Gender and High Food Prices • In the short-run the increase in the price of food item (i) can be shown to have an effect in welfare: • ∆W = pi Qi – pi qi (Qi = production and qi = consumption) • Net Seller / Net Buyer. • At FAO we simulated a 10% increase in the price of the main food staples.
Why are FHH more affected • FHH are more negatively affected from rising food prices because of two main reasons: • From the consumption side FHH for equivalent income levels tend to consume more food. • From the production side: FHH face numerous obstacles to produce at similar levels than MHH.

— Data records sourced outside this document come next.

/-! ## A host transaction while a command runs -/

theorem hostWrite_run (hp : s.phase = .run) :
    hostWrite a n v s = .next (s.answer (.write .error)) ∨
      ∃ r : PortReg, r.alwaysWritable = true ∧ r.covers a = true ∧ lawfulAccess a n ∧
        hostWrite a n v s =
          .next ((s.answer (.write .okay)).storeBytes r (a.toNat - r.base) (dataBytes n v)) := by
  cases htarget : s.writeTarget a n with
  | none => exact .inl (hostWrite_refused htarget)
  | some target =>
    obtain ⟨r, k⟩ := target
    obtain ⟨hlegal, hloc, -, -, hbusy⟩ := writeTarget_some htarget
    obtain ⟨hcovers, rfl⟩ := covers_of_locate hloc
    have hcmd : r ≠ .cmd := by
      rintro rfl
      exact absurd (hbusy hp) (by decide)
    exact .inr ⟨r, hbusy hp, hcovers, legalAccess_iff.mp hlegal, hostWrite_store hcmd htarget⟩

/-- A write that the port takes to CTRL or STATUS has the effect of bits 7:0 of its datum, or none. -/
theorem storeBytes_field {r : PortReg} (hfield : r.alwaysWritable = true) (hcovers : r.covers a = true)
    (hlawful : lawfulAccess a n) :
    s.storeBytes r (a.toNat - r.base) (dataBytes n v) = s ∨
      (r = .ctrl ∧ s.storeBytes r (a.toNat - r.base) (dataBytes n v) = s.writeCtrl (v.setWidth 8)) ∨
      (r = .status ∧ s.storeBytes r (a.toNat - r.base) (dataBytes n v) = s.writeStatus (v.setWidth 8)) := by
  have hinside := access_in_window hcovers hlawful
  have hpos : 0 < n := by
    rcases hlawful with hn | ⟨hn, -⟩ <;> omega
  have hsize : r.size = 4 := by
    cases r with
    | ctrl | status => rfl
    | _ => cases hfield
  by_cases hend : a.toNat - r.base + n = 4
  · have hlast : (dataBytes n v)[3 - (a.toNat - r.base)]? = some (v.setWidth 8) := by
      rw [← dataBytes_last hpos]
      congr 1
      omega
    cases r with
    | ctrl => exact .inr (.inl ⟨rfl, storeBytes_ctrl_some hlast⟩)
    | status => exact .inr (.inr ⟨rfl, storeBytes_status_some hlast⟩)
    | _ => cases hfield
  · refine .inl (storeBytes_none hfield ?_)
    rw [List.getElem?_eq_none_iff, dataBytes, intToBytes_length]
    omega

/-- An abort request is changed only by a 1 at CTRL.ABORT. -/
theorem abort_bit_of_writeCtrl_ne (h : (s.writeCtrl (v.setWidth 8)).abortPending ≠ s.abortPending) :
    v.getLsbD 2 = true := by
  by_contra hbit
  have hclear : (v.setWidth 8).getLsbD 2 = false := by simpa using hbit
  exact h (by simp only [State.writeCtrl_abortPending, hclear, Bool.false_and, Bool.or_false])

/-- Settles O40: a running command's port takes CTRL and STATUS only, and of these CTRL alone reaches the abort
request. -/
theorem busyHostCannotTouchTheCommand : Obligations.BusyHostCannotTouchTheCommand := by
  intro s m rest hr hp hs hhost
  rcases hhost with ⟨a, n, rfl⟩ | ⟨a, n, v, rfl⟩
  · obtain ⟨resp, data, hread⟩ := hostRead_frame (s.withSched rest) a n
    exact ⟨_, (step_read hr hs).trans (congrArg _ hread), rfl, fun hne => absurd rfl hne⟩
  · rw [step_write hr hs]
    rcases hostWrite_run (s := s.withSched rest) (a := a) (n := n) (v := v) hp with
      hrefused | ⟨r, hfield, hcovers, hlawful, hstore⟩
    · exact ⟨_, hrefused, rfl, fun hne => absurd rfl hne⟩
    · refine ⟨_, hstore, ?_⟩
      rcases storeBytes_field (s := (s.withSched rest).answer (.write .okay)) (v := v) hfield hcovers hlawful with
        hsame | ⟨rfl, hctrl⟩ | ⟨-, hstatus⟩
      · rw [hsame]
        exact ⟨rfl, fun hne => absurd rfl hne⟩
      · rw [hctrl]
        obtain ⟨hlow, hhigh⟩ := covers_iff.mp hcovers
        exact ⟨rfl, fun hne => ⟨a, n, v, rfl, hlow, Nat.le_of_lt_succ hhigh, abort_bit_of_writeCtrl_ne hne⟩⟩
      · rw [hstatus]
        exact ⟨rfl, fun hne => absurd rfl hne⟩

/-! ## The sequencer's moves among host reads -/

/-- The state after the sequencer's move (spec/10_state.md R44). -/
def State.afterSequencer (s : State) : State :=
  match s.phase with
  | .run => s.advance (commandOf s.op)
  | .idle => s

/-- The state with other moves to come and another last response: nothing of the core (log entries 1 and 3). -/
def State.outside (s : State) (moves : List Action) (resp : Response) : State := { s with sched := moves, resp := resp }

theorem afterSequencer_idle (hp : s.phase = .idle) : s.afterSequencer = s := by
  simp only [State.afterSequencer, hp]

theorem afterSequencer_run (hp : s.phase = .run) : s.afterSequencer = s.advance (commandOf s.op) := by
  simp only [State.afterSequencer, hp]

theorem act_sequencer (hr : s.rst = .released) : act .sequencer s = .next s.afterSequencer := by
  cases hp : s.phase with
  | idle => rw [act_sequencer_idle hp, afterSequencer_idle hp]
  | run => rw [act_sequencer_run hr hp, exec_run hp, afterSequencer_run hp]

theorem afterSequencer_rst (s : State) : s.afterSequencer.rst = s.rst := by
  cases hp : s.phase with
  | idle => rw [afterSequencer_idle hp]
  | run =>
    obtain ⟨-, -, -, -, -, hrst, -⟩ := exec_frame (exec_run (i := s.op) hp)
    rw [afterSequencer_run hp, hrst]

theorem iterateStep_outside (s : State) (k : Command) (moves : List Action) (resp : Response) :
    (s.outside moves resp).iterateStep k = (s.iterateStep k).outside moves resp := by
  unfold State.iterateStep
  cases k.iterate <;> rfl

theorem commitStep_outside (s : State) (i : Instr) (moves : List Action) (resp : Response) :
    (s.outside moves resp).commitStep (commandOf i) = (s.commitStep (commandOf i)).outside moves resp := by
  cases i <;> rfl

theorem advance_outside (s : State) (i : Instr) (moves : List Action) (resp : Response) :
    (s.outside moves resp).advance (commandOf i) = (s.advance (commandOf i)).outside moves resp := by
  have habort : (s.outside moves resp).abortPending = s.abortPending := rfl
  have hdone : (s.outside moves resp).doneLoop = s.doneLoop := rfl
  rw [State.advance, State.advance, habort, hdone, commitStep_outside, iterateStep_outside]
  cases s.abortPending with
  | true => rfl
  | false => cases s.doneLoop <;> rfl

/-- The sequencer's move reads neither the schedule nor the last response. -/
theorem afterSequencer_outside (s : State) (moves : List Action) (resp : Response) :
    (s.outside moves resp).afterSequencer = s.afterSequencer.outside moves resp := by
  cases hp : s.phase with
  | idle => rw [afterSequencer_idle hp, afterSequencer_idle (s := s.outside moves resp) hp]
  | run =>
    rw [afterSequencer_run hp, afterSequencer_run (s := s.outside moves resp) hp]
    exact advance_outside s s.op moves resp

/-- A run of sequencer moves and reads is as many sequencer moves, whatever the reads are and wherever they fall. -/
theorem run_reads (moves : List Action) (s : State) (resp : Response) (hr : s.rst = .released)
    (hmoves : ∀ m ∈ moves, m = .sequencer ∨ ∃ a n, m = .read a n) :
    ∃ resp', Sys2Proof.core.run moves.length (s.outside moves resp) =
      .next ((State.afterSequencer^[moves.count .sequencer] s).outside [] resp') := by
  induction moves generalizing s resp with
  | nil => exact ⟨resp, rfl⟩
  | cons m moves ih =>
    have hrest : ∀ m ∈ moves, m = .sequencer ∨ ∃ a n, m = .read a n :=
      fun m hm => hmoves m (List.mem_cons_of_mem _ hm)
    rcases hmoves m List.mem_cons_self with rfl | ⟨a, n, rfl⟩
    · have hstep : step (s.outside (.sequencer :: moves) resp) = .next (s.afterSequencer.outside moves resp) := by
        rw [step_cons rfl, ← afterSequencer_outside]
        exact act_sequencer hr
      rw [List.length_cons, run_succ hstep, List.count_cons_self, Function.iterate_succ_apply]
      exact ih s.afterSequencer resp ((afterSequencer_rst s).trans hr) hrest
    · obtain ⟨answer, data, hread⟩ := hostRead_frame (s.outside moves resp) a n
      have hstep : step (s.outside (.read a n :: moves) resp) = .next (s.outside moves (.read answer data)) :=
        (step_read (s := s.outside (.read a n :: moves) resp) hr rfl).trans (congrArg _ hread)
      rw [List.length_cons, run_succ hstep, List.count_cons_of_ne (by simp)]
      exact ih s _ hr hrest

/-- Settles O41: both runs are the same number of sequencer moves. -/
theorem hostReadsNeverChangeARun : Obligations.HostReadsNeverChangeARun := by
  intro moves s hr hmoves
  obtain ⟨resp, hrun⟩ := run_reads moves s s.resp hr hmoves
  obtain ⟨resp', halone⟩ := run_reads (List.replicate (moves.count .sequencer) .sequencer) s s.resp hr
    fun m hm => .inl (List.eq_of_mem_replicate hm)
  rw [List.length_replicate, List.count_replicate_self] at halone
  exact ⟨_, _, hrun, halone, rfl⟩

end Sys2Proof.Machine
end

section
/-! PROOFS. The statements about the encoding: decoding and encoding agree in both directions, and the rejected words
are those that spec/30_encoding.md R92 and R95 call ILLEGAL. -/

namespace Sys2Proof.Machine

theorem decode_eq_ok_iff {c : Word} {i : Instr} : decode c = .ok i ↔ c = encode i := by
  constructor
  · exact fun h => (encode_of_decode h).symm
  · rintro rfl
    exact decode_encode i

/-- Settles O1: a row that matches leaves no bit of the word free, and the first row that matches a command's word is
the command's own. -/
theorem decodeIsExactlyInverseToEncode : Obligations.DecodeIsExactlyInverseToEncode := fun _ _ => decode_eq_ok_iff

/-- Settles O2: a word the decoder takes is a command's word, which no case of R95 names, and a word that none names is
the word of the command its fields spell. -/
theorem decodeRejectsExactlyTheIllegalWords : Obligations.DecodeRejectsExactlyTheIllegalWords := by
  intro c
  constructor
  · rintro ⟨why, hdecode⟩
    by_contra hlegal
    cases hdecode.symm.trans (decode_of_legal hlegal)
  · intro hillegal
    cases hdecode : decode c with
    | illegal why => exact ⟨why, rfl⟩
    | ok i =>
      obtain rfl := decode_eq_ok_iff.mp hdecode
      exact absurd hillegal (encode_legal i)

/-- Settles O7: the check table gives EILL before it reads a register, and completing an idle core leaves its phase. -/
theorem illegalWordCompletesWithEill : Obligations.IllegalWordCompletesWithEill := by
  refine ⟨by decide, fun s c rest hr hp hs hillegal => ?_⟩
  have hcheck : checkWord c s = .eill := checkWord_illegal hillegal
  obtain ⟨hfail, -⟩ := step_issue_checkWord hr hp hs
  rw [hfail (by simp [hcheck]), hcheck]
  simp only [State.complete, State.latchCommand, State.answer, State.withSched, hp]

/-- Settles O3: the sum of a command's fields, the fields its class lacks being 0. -/
theorem encodeWritesTheAssemblyWords : Obligations.EncodeWritesTheAssemblyWords := by
  refine ⟨fun d s => ?_, fun d a b => ?_, fun d b e => ?_, fun d s => ?_, fun d s => ?_, fun d s => ?_, fun s => ?_,
    ?_, ?_⟩ <;>
    simp [encode_toNat, Instr.opcodeWord, Instr.source1, Instr.source2, destination]

/-- Settles O4: each word is the one that the encoder gives the command beside it. -/
theorem writtenOutWordsDecode : Obligations.WrittenOutWordsDecode := by
  simp only [Obligations.WrittenOutWordsDecode, decode_eq_ok_iff]
  decide

end Sys2Proof.Machine
end

section
/-! PROOFS. A command's run from its accept to its commit, for every command: the accept whose checks pass, any number
of iterations, and the commit, each as a state. A command whose loop invariant ties done_loop to the count of
iterations done runs that many iterations (spec/10_state.md R43 to R47). -/

namespace Sys2Proof.Machine

variable {s : State} {i : Instr} {f : Snap → Loop → Loop}

/-! ## The accept and the commit -/

/-- The state after the accept of a command whose checks pass (spec/10_state.md R43). -/
def State.started (s : State) (i : Instr) : State := (s.latchCommand (encode i)).start i (commandOf i)

theorem exec_started (hp : s.phase = .idle) (hcheck : (commandOf i).check s = .ok) :
    exec i s = .next (s.started i) := by
  rw [exec_idle hp, accept_of_check_ok hcheck, State.started]

@[simp] theorem started_snap (s : State) (i : Instr) : (s.started i).snap = (commandOf i).snap s :=
  snap_congr i rfl rfl rfl rfl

Conclusions • Production constraints faced by FHH not only increase current welfare costs of spiking food prices; but also hinder the ability of FHH of participating in the benefits of any supply response from the agricultural sector. • We need to better understand the link between gender and poverty, why conventional wisdom doesn’t always hold. • The heterogeneous distribution of the gender imbalance both at the individual and household level call for care when making generalizations, be it descriptive or policy advice.